━━ GIVEN RECORDS
-- ==== Sys2Proof/Tests/Slice0.lean ====
section
/-! SUPPORT. Tests: ill-formed operands, worked values of the manual, and for every obligation a state and operands that meet its hypotheses. -/

namespace Sys2Proof.Tests

set_option Elab.async false

open Sys2Proof.Machine

/-! ## Helpers -/

/-- A die that is up. -/
def upDie : Die := { mode := .up, railsOff := false, refsStopped := false, clamped := false }

/-- A ready device whose dies are all up, with partition 0 as given. -/
def awake (P : Partition) : State :=
  { dies := [(0, upDie), (1, upDie), (2, upDie), (3, upDie)], parts := [(0, P)]
    mgmt := { linkUp := true, trained := true }
    sec := { attKey := some [0] }
    power := { order := 13, ready := true, memAct := true, state := .ready } }

/-- A partition with all four dies in a state. -/
def part (x : PartState) : Partition := { dies := 0xF, state := x }

/-- A command as ring 0 reads it, its parameters given as one number of `n` bytes. -/
def cmdOf (op n par : Nat) : PendCmd :=
  { index := 0
    entry := at' 512 0 16 op ||| bitAt 512 20 true ||| at' 512 28 4 1 ||| at' 512 64 32 n ||| at' 512 192 32 4096 |||
      at' 512 256 256 par
    ext := ⟨[], none⟩ }

/-- As `cmdOf`, with the parameters at PARAM_ADDR. -/
def cmdExt (op : Nat) (bs : List Byte) : PendCmd :=
  { index := 0, entry := at' 512 0 16 op ||| at' 512 28 4 1 ||| at' 512 64 32 bs.length, ext := ⟨bs, none⟩ }

/-- A command waits at the front of ring 0. -/
def onRing (s : State) (c : PendCmd) : State :=
  { s with rings := [(0, { enable := true, pend := [c] }), (1, { msix := 1 }), (2, { msix := 2 }), (3, { msix := 3 })] }

/-- The command may start on ring 0 in the state. -/
def starts (s : State) (op : Nat) (states : List PartState) (bad : State → PendCmd → Option Nat) (c : PendCmd) : Bool :=
  decide ((onRing s c).Starts 0 op states (bad (onRing s c)) c)

/-- All of these hold. -/
def all (l : List Bool) : Bool := l.all fun b => b

/-! ## Ill-formed operands are refused -/

theorem test_wf_good : (Instr.quizDigestsComplete (List.replicate 32 (0, 0))).wf = true ∧
    (Instr.remoteWritePacket 0 ⟨at' 256 64 13 2, [1, 2]⟩).wf = true ∧ (Instr.queuePush 0 19 { data := 0 }).wf = true := by
  decide +kernel
theorem test_wf_host_data : (Instr.loadImage 0 ⟨[1], some 2⟩).wf = false := by decide
theorem test_wf_doorbell : (Instr.doorbell 0 1 (List.replicate 256 ⟨0, ⟨[], none⟩⟩)).wf = false := by decide +kernel
theorem test_wf_queue : (Instr.queuePush 0 20 { data := 0 }).wf = false := by decide
theorem test_wf_packet_length : (Instr.readResponse 0 ⟨at' 256 64 13 2, [1]⟩).wf = false := by decide +kernel
theorem test_wf_kmp_length : (Instr.controlRequest { viaI3c := false, hdr := at' 256 48 16 2, payload := [1], sig := [], newSecond := false }).wf = false := by
  decide +kernel
theorem test_wf_quiz : (Instr.quizDigestsComplete (List.replicate 33 (0, 0))).wf = false := by decide
theorem test_wf_data_line : (Instr.dataServiceLine 0 0 32 0 false).wf = false := by decide
theorem test_wf_fill : (Instr.weightCacheFill 0 ⟨64, []⟩).wf = false := by decide
theorem test_wf_snoop : (Instr.bisnpResponse 0 32).wf = false := by decide
theorem test_wf_ide_key : (Instr.vendorDefinedRequest .doe 0 ⟨0, []⟩).wf = false := by decide
theorem test_wf_unlock : (Instr.unlockResponse [] []).wf = false := by decide

/-! ## The step, the queue, reset -/

theorem witness_StepRunsFrontCommand : ({ State.reset with pending := [.trstNAssert] } : State).pending = [.trstNAssert] := rfl
theorem witness_EmptyQueueSteps :
    (let s : State := { State.reset with deferred := [(.trstNAssert, some 7)] }
     s.pending = [] ∧ s.deferred = [(.trstNAssert, some 7)] ∧ s.fw.stage = .idle ∧
       ∃ t, exec .trstNAssert { s with deferred := [], hub := { s.hub with given := some 7 } } = .next t) ∧
    (State.reset.pending = [] ∧ State.reset.deferred = []) ∧
    (let s : State := { State.reset with fw := { stage := .starting } }; s.pending = [] ∧ s.fw.stage ≠ .idle) := by
  refine ⟨⟨rfl, rfl, rfl, _, rfl⟩, ⟨rfl, rfl⟩, rfl, by decide⟩

/-- A step from a state in canonical form that goes on. -/
theorem witness_StepKeepsCanonical :
    let s : State := { State.reset with pending := [.hostMemRead 0] }
    s.Canon ∧ Sys2Proof.Machine.step s = .next { s with pending := [] } := ⟨by decide +kernel, rfl⟩

/-- The fuse is blown, and a step goes on. -/
theorem witness_FusesOnlyBlow :
    let s : State := { State.reset with pending := [.deviceReset 0], fw := { debugFuse := true } }
    Sys2Proof.Machine.step s = .next { s with pending := [] } := rfl

/-! ## Commands from the rings -/

theorem witness_PausedCellWaits :
    let s : State := { State.reset with cells := [(5, { paused := true })] }
    (s.cell 5).paused = true := by decide

theorem witness_RefusedCommandsChangeNothing :
    let c := cmdOf 0x0202 16 0
    (onRing (awake (part .empty)) c).Refused 0 0x0202 [.loaded, .halted] (badStart (onRing (awake (part .empty)) c)) c (0x0201, 0) ∧
    (let d := cmdOf 0x0105 4 0x100
     (onRing (awake (part .empty)) d).Refused 0 0x0105 anyState (fun c => c.rsv 8 24) d (0x0106, 8)) ∧
    (let d := cmdOf 0x0401 0 0
     let s := onRing { awake (part .loaded) with power := { state := .recovery } } d
     s.Refused 0 0x0401 [.loaded, .halted, .primed] badChart d (0x050C, 0)) := by decide +kernel

theorem witness_ReplyChangesItsRingAlone :
    let c := cmdOf 0x0101 0 0
    let s : State := { State.reset with rings := [(0, { running := [c] })] }
    SMap.wf {} s.rings = true ∧ c ∈ (s.ring 0).running ∧ c ∉ (s.ring 1).running := by decide +kernel

/-- R324: of two rings' first commands, the one whose doorbell came first is taken first. -/
theorem test_ring_order :
    let c : PendCmd := { cmdOf 0x0101 0 0 with num := 5 }
    let e : PendCmd := { c with num := 3 }
    let s : State := { awake (part .empty) with rings := [(0, { enable := true, pend := [c] }), (1, { enable := true, pend := [e], msix := 1 })] }
    s.isNext 0 c = false ∧ s.isNext 1 e = true := by decide +kernel

/-- IDENTIFY, FEATURE_READ, STATUS; PARTITION_SET where all is Empty and where partition 0 is not; FABRIC_CONFIG of one device
with every port Off and with one that is not; PORT_ENABLE; DEVICE_RESET. -/
theorem witness_HostSetupCommandsComplete :
    let e := awake (part .empty)
    let up : State := { e with fabric := { ports := [(0, { state := .up })] } }
    let maps : Nat := 0xE400 * 2 ^ 32 + 0xE155 * 2 ^ 48 + 0xD2AA * 2 ^ 64 + 0x93FF * 2 ^ 80
    starts e 0x0101 anyState (fun _ => noParams) (cmdOf 0x0101 0 0) ∧ starts e 0x0102 anyState (fun _ => noParams) (cmdOf 0x0102 0 0) ∧
    starts e 0x0205 anyState (fun _ => noParams) (cmdOf 0x0205 0 0) ∧
    (starts e 0x0103 anyState (fun _ c => lowest [badMasks c.masks, c.rsv 16 16]) (cmdOf 0x0103 4 0x000F) ∧
      ∀ p < 4, (e.part p).state = .empty) ∧
    (starts (awake (part .loaded)) 0x0103 anyState (fun _ c => lowest [badMasks c.masks, c.rsv 16 16]) (cmdOf 0x0103 4 0x000F) ∧
      ((awake (part .loaded)).part 0).state ≠ .empty) ∧
    (starts e 0x0104 anyState badFabric (cmdOf 0x0104 12 (0x0101 + maps)) ∧ ∀ i < 4, (e.port i).state = .off) ∧
    (starts up 0x0104 anyState badFabric (cmdOf 0x0104 12 (0x0101 + maps)) ∧ (up.port 0).state ≠ .off) ∧
    starts e 0x0105 anyState (fun _ c => c.rsv 8 24) (cmdOf 0x0105 4 0xFF) ∧
    starts e 0x0106 anyState (fun _ => noParams) (cmdOf 0x0106 0 0) := by decide +kernel

/-- The shortest image that Proctor accepts: the header and its two section entries, with no record in either. -/
def smallImage (digest : List Byte) : List Byte :=
  bytesOfNat 4 0x31495753 ++ bytesOfNat 2 1 ++ bytesOfNat 2 2 ++ bytesOfNat 8 192 ++ bytesOfNat 16 0 ++ digest ++
    List.replicate 64 0 ++ bytesOfNat 32 1 ++ bytesOfNat 32 3

def smallDigest : List Byte := bytesOfNat 32 59512610506194786588036761725795450269286629396338171343243868522189256273794

/-- LOAD of 192 bytes, with RESERVE, region sizes that sum to 36 GiB, shares that sum to 16. -/
def loadCmd : PendCmd :=
  cmdExt 0x0201 (bytesOfNat 64 (192 * 2 ^ 64 + 2 ^ 96 + (0x0202 * 256 + 140) * 2 ^ 192 + (8 + 4 * 32 + 4 * 1024) * 2 ^ 232 + 4 * 2 ^ 248))

/-- LOAD of an image that Proctor accepts (from Loaded, and Fenced at the end of the states), one that it rejects, one that the
host does not give. -/
theorem witness_LoadCompletes_start :
    all [starts (awake (part .loaded)) 0x0201 [.empty, .loaded, .halted, .fenced] (fun _ => badLoad) loadCmd,
      starts (awake (part .fenced)) 0x0201 [.empty, .loaded, .halted, .fenced] (fun _ => badLoad) loadCmd,
      decide ((⟨[], some 0⟩ : HostData).failAt = some 0)] = true := by decide +kernel

/-- What Proctor answers to a LOAD's image on the awake device. -/
def verdict (bytes : List Byte) : Nat :=
  let s := awake (part .loaded)
  (proctor loadCmd.part (s.part loadCmd.part).dies s.fabric.maps (loadCmd.readImage bytes) bytes).reason

theorem witness_LoadCompletes_accepted : verdict (loadCmd.imageBytes ⟨smallImage smallDigest, none⟩) = 0 := by decide +kernel
theorem witness_LoadCompletes_rejected : verdict (loadCmd.imageBytes ⟨smallImage (List.replicate 32 0), none⟩) ≠ 0 := by
  decide +kernel

/-- The second reading: a LOAD runs whose bytes have the digest of the header, and one whose bytes have not. -/
theorem witness_LoadCompletes_read :
    let l (d : List Byte) : Loading := ⟨{}, [], d, []⟩
    let s (d : List Byte) : State := { awake { part .loaded with loading := some (l d) } with rings := [(0, { running := [loadCmd] })] }
    let img : HostData := ⟨smallImage smallDigest, none⟩
    all ([smallDigest, []].map fun d =>
        decide (((s d).ring 0).running.find? (fun c => decide (c.opcode = 0x0201)) = some loadCmd) &&
        decide (((s d).part loadCmd.part).loading = some (l d))) = true ∧
      imageDigest (loadCmd.imageBytes img) = (l smallDigest).digest ∧ imageDigest (loadCmd.imageBytes img) ≠ (l []).digest := by
  decide +kernel

/-- A partition that holds a chart; one in single-device operation. -/
def charted (x : PartState) : Partition := { part x with chart := { held := true } }
def single (x : PartState) : Partition := { part x with image := { single := true } }

/-- START without a chart, single with FROM_WAYPOINT, with a chart with and without it, single without it. -/
theorem witness_JobCommandsComplete :
    let go (P : Partition) (flags : Nat) : Bool := starts (awake P) 0x0202 [.loaded, .halted] badStart (cmdOf 0x0202 16 (1 + flags * 2 ^ 64))
    all [go (part .loaded) 0, go (single .loaded) 3, go (charted .halted) 2, go (charted .loaded) 0, go (single .halted) 1,
      starts (awake (single .running)) 0x0203 [.running, .starting] (fun _ => noParams) (cmdOf 0x0203 0 0),
      decide (((awake (single .running)).part 0).isLode = false),
      starts (awake { single .running with watch := { lodestar := some 0 } }) 0x0203 [.running, .starting] (fun _ => noParams)
        (cmdOf 0x0203 0 0),
      decide (((awake { single .running with watch := { lodestar := some 0 } }).part 0).isLode = true),
      starts (awake (part .empty)) 0x0204 [.empty, .loaded, .primed, .halted, .fenced] (fun _ => noParams) (cmdOf 0x0204 0 0),
      SMap.wf {} (awake (part .empty)).parts] = true := by decide +kernel

/-- CHART_READ with and without a chart; WRITE and READ on a die of the partition and on another's, APERTURE_MAP (map and unmap,
the aperture unused), JOURNAL_READ at both ends of COUNT. CHART_LOAD: `witness_ChartLoad`. -/
theorem witness_ChartAndMemoryCommandsComplete :
    let one (x : PartState) : Partition := { part x with dies := 1 }
    let span (d : Nat) : Nat := d * 2 ^ 64 + 64 * 2 ^ 160
    let write (P : Partition) (d : Nat) : Bool := starts (awake P) 0x0301 [.loaded, .halted, .running] (fun _ => badSpan true) (cmdOf 0x0301 24 (span d))
    let rd (P : Partition) (d : Nat) : Bool := starts (awake P) 0x0302 [.loaded, .primed, .starting, .running, .halted, .fenced]
      (fun _ => badSpan false) (cmdOf 0x0302 24 (span d))
    let journal (n : Nat) : Bool := starts (awake (part .fenced)) 0x0304 [.loaded, .primed, .starting, .running, .halted, .fenced]
      (fun _ => badJournalRead) (cmdOf 0x0304 16 (n * 2 ^ 64))
    all [starts (awake (charted .loaded)) 0x0402 anyState (fun _ => noParams) (cmdOf 0x0402 0 0),
      starts (awake (part .loaded)) 0x0402 anyState (fun _ => noParams) (cmdOf 0x0402 0 0),
      write (part .loaded) 3, write (one .loaded) 1, decide (bit (one .loaded).dies 1 = false), rd (part .primed) 0, rd (one .fenced) 3,
      starts (awake (part .empty)) 0x0303 anyState (fun _ => badAperture) (cmdOf 0x0303 4 (15 + 3 * 2 ^ 4 + 26 * 2 ^ 8)),
      starts (awake (part .empty)) 0x0303 anyState (fun _ => badAperture) (cmdOf 0x0303 4 (2 ^ 31)),
      decide (look none (awake (part .empty)).cxl.apertures 15 = none), decide ((awake (part .empty)).cxl.remap = []),
      journal 1, journal 64] = true := by decide +kernel

/-- The firmware commands in every STATE of the session, and FW_FUSE with each outcome. -/
theorem witness_FirmwareCommandsComplete :
    let st (n : Nat) : State := { awake (part .empty) with fw := { state := n, length := 0x400000, imageId := 7 } }
    let rec' : State := { st 3 with power := { state := .recovery, order := 6 } }
    let begin' (s : State) : Bool := starts s 0x0501 anyState (fun _ => badFwBegin) (cmdOf 0x0501 16 (1 + 0x400000 * 2 ^ 32 + 7 * 2 ^ 64))
    let act (s : State) : Bool := starts s 0x0504 anyState (fun _ => badFwActivate) (cmdOf 0x0504 4 600)
    let fuse (s : State) (n key : Nat) : Bool := starts s 0x0506 anyState (fun _ => badFwFuse) (cmdOf 0x0506 8 (n + key * 2 ^ 32))
    let key := 0x45535546

    all [begin' (st 4), begin' (st 1), begin' (st 3), begin' (st 0), begin' (st 5),
      starts (st 0) 0x0503 anyState (fun _ => noParams) (cmdOf 0x0503 0 0),
      starts (st 4) 0x0505 anyState (fun _ => noParams) (cmdOf 0x0505 0 0), starts (st 3) 0x0505 anyState (fun _ => noParams) (cmdOf 0x0505 0 0),
      act (st 0), act (st 2), act rec', act (st 3), fuse (st 0) 1 0, fuse (st 0) 2 key, decide ((st 0).fw.debugFuse = false),
      fuse { st 0 with fw := { debugFuse := true } } 2 key] = true := by decide +kernel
━━━━
**TRY IT**. Please output the lines of the listing above that fall in the stretch from the one with "(starts e 0x0104" through the one with "List.replicate 64 0", exactly and only those.

**WRITTEN ANSWER**.
    (starts e 0x0104 anyState badFabric (cmdOf 0x0104 12 (0x0101 + maps)) ∧ ∀ i < 4, (e.port i).state = .off) ∧
    (starts up 0x0104 anyState badFabric (cmdOf 0x0104 12 (0x0101 + maps)) ∧ (up.port 0).state ≠ .off) ∧
    starts e 0x0105 anyState (fun _ c => c.rsv 8 24) (cmdOf 0x0105 4 0xFF) ∧
    starts e 0x0106 anyState (fun _ => noParams) (cmdOf 0x0106 0 0) := by decide +kernel

/-- The shortest image that Proctor accepts: the header and its two section entries, with no record in either. -/
def smallImage (digest : List Byte) : List Byte :=
  bytesOfNat 4 0x31495753 ++ bytesOfNat 2 1 ++ bytesOfNat 2 2 ++ bytesOfNat 8 192 ++ bytesOfNat 16 0 ++ digest ++
    List.replicate 64 0 ++ bytesOfNat 32 1 ++ bytesOfNat 32 3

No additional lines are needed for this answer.